Wednesday, 25 November 2009

Tutorial 25th Nov 2009 notes regarding Project Proposal

Opening up questions, what technically do I want to explore, what thematics?

I usually refer to my work in regards to it being a performance, although not being in the overt sense, rather relating this term in relations to the process in which I work. Using the camera as a tool of documentation and this often being the document of the performance itself.
This opens up a dialogue of what is considered to be performance? What is the 'Role' of the performer?
What processes are gone through in the performance? Does it need an audience to make it a viable piece of work? Can the processes themselves be the work rather then the intentioned outcome?
(e.g Film yourself editing the film)

The filtering out of information and deciding what is seen.

Am I a performer? A question to be asked, more in a sense of opening up a dialogue rather then encouraging this question to be answered and then dismissed. The audience would have to deal with this question.

Process as performance? | Structures?

Whats important?
(e.g The objects might not be there anymore just the script./ series of photographs documenting set up. etc)
Setting up a framework, someone else has contact with.
Wheres the audience? Who is the audience?

When is the word performance used correctly?
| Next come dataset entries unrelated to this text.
-- ==== Sys2Proof/Safety.lean ====
section
/-! DEFINITION. The terms in which statements speak of runs: whose turn it is, where a command stands, the invariant of the
reachable states (spec/42_frame.md R116, 10_state.md R29, R40), admitted words (60_exceptions.md R163), the bound on the
micro-steps left (R164), the frame image (20_memory.md R49), and the assumptions about the radio (R157 to R160). -/

namespace Sys2Proof.Machine

/-! ## Whose turn it is, and where a command stands -/

/-- The next step is the block's, and no handler is running. -/
def State.blockTurn (s : State) : Bool :=
  !s.inIsr &&
  match s.env.turns with
  | [] => true
  | .block :: _ => true
  | .event _ :: _ => false
  | .rst :: _ => false

/-- The next step is the main context's (60_exceptions.md R147): the block's turn with no event pending. -/
def State.mainTurn (s : State) : Bool := s.blockTurn && s.noPending

/-- The state in which the block's step is taken: the pulses of the last step gone, the turn used up. -/
def State.onTurn (s : State) : State := s.quiet.takeTurn

/-- The operation whose next step the machine's next step takes, where it takes one: the pending event of highest priority
(60_exceptions.md R146), or the command in progress, or the command word on the port (20_memory.md R50). -/
def State.nextOp (s : State) : Option Instr :=
  if s.blockTurn then
    if s.pendOvf then some .evOvf
    else if s.pendSfd then some .evSfd
    else if s.pendByte then some (.evByte s.rxData)
    else if s.mseq.busy then (decodeCommand s.mseq.word).toOption
    else
      match s.env.cmds with
      | [] => none
      | w :: _ => (decodeCommand w).toOption
  else none

/-- The command whose word is `w` is in progress, and its next micro-step is `m`. -/
def State.standsAt (s : State) (w : BitVec 48) (m : Micro) : Bool :=
  s.mseq.busy && decide (s.mseq.word = w) && decide (s.mseq.step = m)

/-- The micro-steps of a `TUNE` in progress, with the poll counter in range (10_state.md R40). -/
def Mseq.fitsTune (c : Config) (m : Mseq) : Bool :=
  match m.step with
  | .t2Poll => decide (m.n ≤ c.pollMaxIdle)
  | .t2Tick => decide (m.n < c.pollMaxIdle)
  | .t3 => true
  | .t4 => true
  | .t5 => true
  | .t6 => true
  | .t7Poll => decide (m.n ≤ c.pollMaxRx)
  | .t7Tick => decide (m.n < c.pollMaxRx)
  | .t8 => true
  | _ => false

/-- The micro-steps of a `CAL` in progress. -/
def Mseq.fitsCal (m : Mseq) : Bool :=
  match m.step with
  | .c2 => true
  | .c3 => true
  | .c4First => true
  | .c4Second => true
  | .c5 => true
  | .c6 => true
  | .c7 => true
  | .c8 => true
  | _ => false

/-- The micro-steps of a `TUNECH` in progress. -/
def Mseq.fitsTunech (m : Mseq) : Bool :=
  match m.step with
  | .u2 => true
  | .u3 => true
  | _ => false

/-- The micro-steps of a `SWEEP` in progress, with the dwell and channel counters in range. -/
def Mseq.fitsSweep (c : Config) (m : Mseq) : Bool :=
  match m.step with
  | .s0Syn => decide (m.chan < c.numChannels)
  | .s0Cal => decide (m.chan < c.numChannels)
  | .s1 => decide (m.chan < c.numChannels)
  | .s2 => decide (m.chan < c.numChannels) && decide (m.n < c.dwellIter)
  | .s3 => decide (m.chan < c.numChannels)
  | .s4 => decide (m.chan < c.numChannels)
  | .sEnd => true
  | _ => false

/-- The micro-step of the command in progress is one it takes after its first, with its counters in range. The other
operations have no second micro-step. -/
def Mseq.fits (c : Config) (m : Mseq) : Instr → Bool
  | .tune _ => m.fitsTune c
  | .cal _ _ => m.fitsCal
  | .tunech _ => m.fitsTunech
  | .sweep => m.fitsSweep c
  | .clrrdy => false
  | .rdbuf _ => false
  | .rdstat => false
  | .rdsyn => false
  | .rdchf _ => false
  | .rdchs _ => false
  | .rdchc _ => false
  | .rdchr _ => false
  | .crcclr => false
  | .crcupd _ => false
  | .crcrd => false
  | .evSfd => false
  | .evByte _ => false
  | .evOvf => false

/-- A busy sequencer holds an admitted command of more than one micro-step, at one of its micro-steps. -/
def Mseq.ok (c : Config) (m : Mseq) : Bool :=
  match decodeCommand m.word with
  | .ok i => i.wellFormed c && m.fits c i
  | .error _ => false

/-- What a command of one micro-step with word `w` leaves besides its own writes (20_memory.md R50, R66): the response, its
pulse, and a sequencer that is ready again and still holds the latched fields. -/
def State.responded (s : State) (w : BitVec 48) (v : Word32) : State :=
  { s with
    rsp := v
    out := { s.out with rspValid := true }
    mseq := ⟨false, cmdOp w, .only, cmdArg w, cmdIdx w, 0, 0⟩ }

/-! ## Where the flags and the session change -/

/-- A command in progress is at micro-step `m`. -/
def State.atMicro (s : State) (m : Micro) : Prop := s.mseq.busy = true ∧ s.mseq.step = m
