/-- 30_encoding.md R76: a command word that no row of the table selects is refused as reserved. -/
def Obligations.ReservedWordsAreRefused : Prop :=
  ∀ (s : State) (w : BitVec 48) (rest : List (BitVec 48)),
    s.mainTurn = true → s.mseq.busy = false → s.env.cmds = w :: rest →
    (∀ r ∈ commandRows, r.selects w = false) → step s = .refused .reserved

/-- 70_reset_and_hazards.md R168: with nothing pending, no command in progress and no word on the command port, the block
waits, and changes nothing. That such a turn is a step, which ends the pulses of the last step and uses up the turn, is the
model's choice (log 18). -/
def Obligations.BlockWaitsForACommand : Prop :=
  ∀ s : State, s.mainTurn = true → s.mseq.busy = false → s.env.cmds = [] → step s = .next s.onTurn

/-- 70_reset_and_hazards.md R166, 10_state.md R42: `rst` puts the control items at their reset values, whatever was in
progress, and leaves nothing stored; no pulse is issued. That the outside stays as it was (the words on the command port, and
the turns still to come) is the model's choice (log 21). What the unwritten data items then read as is the model's choice
(log 3) and is not stated here. -/
def Obligations.ResetRestoresTheControlState : Prop :=
  ∀ (s : State) (rest : List Turn), s.env.turns = .rst :: rest →
    ∃ t, step s = .next t ∧
      t.session = .idle ∧ t.frameReady = false ∧ t.error = false ∧ t.cursor = 0 ∧
      t.pendSfd = false ∧ t.pendByte = false ∧ t.pendOvf = false ∧ t.pendData = none ∧
      t.inIsr = false ∧ t.mseq.busy = false ∧ t.buf = [] ∧ t.tab = [] ∧
      t.out = Outputs.quiet ∧ t.cfg = s.cfg ∧ t.env.turns = rest ∧ t.env.cmds = s.env.cmds

/-! ## Invariants of the machine -/

/-- The reset state satisfies the invariant, for every admitted configuration and every outside. -/
def Obligations.ResetSatisfiesTheInvariant : Prop :=
  State.reset.Inv ∧ ∀ (c : Config) (e : Env) (n : Nat), c.wf = true → (State.resetWith c e n).Inv

/-- 42_frame.md R116 (a), (b), 10_state.md R29, R39, R40, 20_memory.md R46, R48: every step keeps the invariant: the cursor
in its range and below `N-1` in `RECEIVING`, the stores in canonical form within their bounds, no handler running between
steps, a busy sequencer at a micro-step of an admitted command; and no step changes the parameters (10_state.md R41). -/
def Obligations.EveryStepKeepsTheInvariant : Prop :=
  ∀ s t : State, s.Inv → step s = .next t → t.Inv ∧ t.cfg = s.cfg

/-- Derived from 60_exceptions.md R137 (every admitted command runs to its end) and R163 (the host presents only admitted
words): while the words still to come decode and have their operands in range, no step is refused and none faults, and the
words still to come stay so. A read of an item that nothing has written, which the last row of 30_encoding.md R74 refuses,
goes on by the model's choice (log 3), and is no exception here. -/
def Obligations.AdmittedHostIsNeverRefused : Prop :=
  ∀ s : State, s.Inv → s.HostAdmitted → ∃ t, step s = .next t ∧ t.HostAdmitted

/-- 60_exceptions.md R164: in a state that satisfies the invariant, with a command in progress, the main context's turn is a
micro-step that ends the command or leaves strictly fewer micro-steps to take; a turn that dispatches an event or takes
an arrival leaves the number as it was; and when a command is accepted and goes on, its first micro-step counts towards
the bound the rule gives it. -/
def Obligations.EveryCommandTerminatesWithinItsBound : Prop :=
  (∀ s : State, s.Inv → s.mainTurn = true → s.mseq.busy = true →
    ∃ t, step s = .next t ∧ (t.mseq.busy = true → t.microsLeft + 1 ≤ s.microsLeft)) ∧
  (∀ s t : State, s.mainTurn = false → s.env.turns.head? ≠ some .rst → step s = .next t →
    t.mseq = s.mseq ∧ t.microsLeft = s.microsLeft) ∧
  (∀ (s t : State) (w : BitVec 48) (rest : List (BitVec 48)) (i : Instr),
    s.Inv → s.mainTurn = true → s.mseq.busy = false → s.env.cmds = w :: rest → decodeCommand w = .ok i →
    step s = .next t → t.mseq.busy = true → t.microsLeft + 1 ≤ microBound s.cfg i)

/-- 10_state.md R23, R40, 20_memory.md R50, R66: in every step but a reset, `RSP` changes and `rsp_valid` pulses exactly where
the step ends a command. While a command is in progress its latched word stays, and the response comes in the step that ends
it. A ready block that takes a word latches it, and answers in this step or stays busy; in every other step of a ready block
(an arrival, an event, a turn with no word) the sequencer and `RSP` stay and nothing pulses. -/
def Obligations.ResponseComesOnlyWithTheLastMicroStep : Prop :=
  ∀ s t : State, s.env.turns.head? ≠ some .rst → step s = .next t →
    (s.mseq.busy = true →
      t.mseq.word = s.mseq.word ∧ t.out.rspValid = !t.mseq.busy ∧ (t.mseq.busy = true → t.rsp = s.rsp)) ∧
    (s.mseq.busy = false → ∀ (w : BitVec 48) (rest : List (BitVec 48)), s.mainTurn = true → s.env.cmds = w :: rest →
      t.mseq.word = w ∧ t.out.rspValid = !t.mseq.busy ∧ (t.mseq.busy = true → t.rsp = s.rsp)) ∧
    (s.mseq.busy = false → s.mainTurn = false ∨ s.env.cmds = [] →
      t.mseq = s.mseq ∧ t.rsp = s.rsp ∧ t.out.rspValid = false)

/-! ## The stores -/

/-- 20_memory.md R46, R47: a byte of the buffer reads back as it was written, every other index reads as before, the
canonical form is kept within the buffer's bounds, and the form determines the contents: two canonical buffers in which
every index holds the same are the same. -/
def Obligations.BufferReadsBackWhatWasWritten : Prop :=
  (∀ (s : State) (i : Nat) (v : Byte),
    (s.bufWrite i v).bufRead i = v ∧
    (∀ j, j ≠ i → (s.bufWrite i v).bufRead j = s.bufRead j) ∧
    (Memory.wf s.buf = true → i < frameLen → Memory.wf (s.bufWrite i v).buf = true)) ∧
  (∀ m n : Memory, Memory.wf m = true → Memory.wf n = true → (∀ i, Sparse.get? m i = Sparse.get? n i) → m = n)

/-- 20_memory.md R48: the same for the entries of the channel table: an entry reads back as it was written, every other entry
reads as before, the canonical form is kept within the table's bounds, and the form determines the contents. What an entry
never written reads as is the model's choice (log 3). -/
def Obligations.TableReadsBackWhatWasWritten : Prop :=
  (∀ (s : State) (ch : Nat) (e : Entry),
    (s.setEntry ch e).entry ch = e ∧
    (∀ k, k ≠ ch → (s.setEntry ch e).entry k = s.entry k) ∧
    (Table.wf s.cfg.numChannels s.tab = true → ch < s.cfg.numChannels →
      Table.wf s.cfg.numChannels (s.setEntry ch e).tab = true)) ∧
  (∀ (n : Nat) (a b : Table), Table.wf n a = true → Table.wf n b = true →
    (∀ ch, Sparse.get? a ch = Sparse.get? b ch) → a = b)

/-! ## The fixed-point conversion and the operand checks -/

/-- 40_synth.md R81, R82: `freq_word(hz)` is the floor of R81's quotient, which is the natural number nearest to
`hz * 65536 / REFERENCE_HZ`, a tie going up: the two inequalities have no other solution. With the examples of R81. -/
def Obligations.FreqWordRoundsToNearestTieUp : Prop :=
  (∀ (c : Config) (hz w : Nat), 0 < c.referenceHz →
    freqWord c hz = (2 * hz * 65536 + c.referenceHz) / (2 * c.referenceHz) ∧
    (freqWord c hz = w ↔
      2 * c.referenceHz * w ≤ 2 * (hz * 65536) + c.referenceHz ∧
      2 * (hz * 65536) + c.referenceHz < 2 * c.referenceHz * (w + 1))) ∧
  (∀ c : Config, c.referenceHz = 26000000 →
    freqWord c 433920000 = 1093745 ∧ freqWord c 915000000 = 2306363 ∧ freqWord c 26000000 = 65536 ∧ freqWord c 0 = 0) ∧
  (∀ c : Config, c.referenceHz = 27000000 → freqWord c 433920000 = 1053236)

/-- 40_synth.md R83, 00_scope.md R7: with `REFERENCE_HZ ≥ 16 777 217` no 32-bit frequency overflows the 24-bit word; with
16 777 216 exactly the frequencies from 4 294 967 168 up do. -/
def Obligations.OverflowNeedsALowReference : Prop :=
  (∀ (c : Config) (hz : Word32), 16777217 ≤ c.referenceHz → freqWord c hz.toNat < 2 ^ 24) ∧
  (∀ (c : Config) (hz : Word32), c.referenceHz = 16777216 →
    (2 ^ 24 ≤ freqWord c hz.toNat ↔ 4294967168 ≤ hz.toNat))

/-- 00_scope.md R7, 92_eei_decisions.md P7: in an admitted configuration every frequency of the valid band has a word of less
than 24 bits, so `TUNE` of it is admitted. -/
def Obligations.BandFrequenciesAreAdmitted : Prop :=
  ∀ (c : Config) (hz : Word32), c.wf = true → c.bandLoHz ≤ hz.toNat → hz.toNat ≤ c.bandHiHz →
    (Instr.tune hz).wellFormed c = true

/-- 30_encoding.md R74 (its first three rows), 40_synth.md R83: a ready block refuses an operand out of range, by the reason
the rule names. That `CAL` with both operands out of range is refused for the channel is read from the order of
41_caltable.md R94 (log 17, DEDUCED). -/
def Obligations.OperandsOutOfRangeAreRefused : Prop :=
  ∀ s : State, s.mseq.busy = false →
    (∀ i : Byte, frameLen ≤ i.toNat → exec (.rdbuf i) s = .refused .index) ∧
    (∀ hz : Word32, 2 ^ 24 ≤ freqWord s.cfg hz.toNat → exec (.tune hz) s = .refused .overflow) ∧
    (∀ ch : Byte, s.cfg.numChannels ≤ ch.toNat →
      (∀ hz : Word32, exec (.cal ch hz) s = .refused .channel) ∧
      exec (.tunech ch) s = .refused .channel ∧
      exec (.rdchf ch) s = .refused .channel ∧
      exec (.rdchs ch) s = .refused .channel ∧
      exec (.rdchc ch) s = .refused .channel ∧
      exec (.rdchr ch) s = .refused .channel) ∧
    (∀ (ch : Byte) (hz : Word32), ch.toNat < s.cfg.numChannels → 2 ^ 24 ≤ freqWord s.cfg hz.toNat →
      exec (.cal ch hz) s = .refused .overflow)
What distinguishes performance?


Research:
- Actor Network Theory
- 'Out of Actions' Book on Performance Art
- 'Seriality' Mel Bochner (Setting up systems)
- Lars Von Trier (Dogme 95)

Tuesday, 17 November 2009

There of course would have to be a relevant reason to use super 8 rather then just the appeal of how it looks? I wish to experiment with this medium I would not consider myself to be a filmmaker and to use an old technology is something that appeals to me, I have looked at the work of Stan Brakhage previously.

There is a vibrancy in the colours within these films and the projector itself becomes integral to the work with the noise as light is projected through the frames. I have also written about the still and moving image in relation to Laura Mulveys text 'Death 24x a second'

'One Take' Project 3 (Nicky Hamlyn)

This is a film project, I want to use the film to encapsulate something the photograph may perhaps lose within the decisive moment.
I am intrigued by using film as documentation, exploring my surroundings and looking to the film as a trace of something, an imprint. Can this be the same within the digital medium of film or is there a lossless quality with the use of this technology opposed to analogue and the use of mediums such as 8mm or 16mm?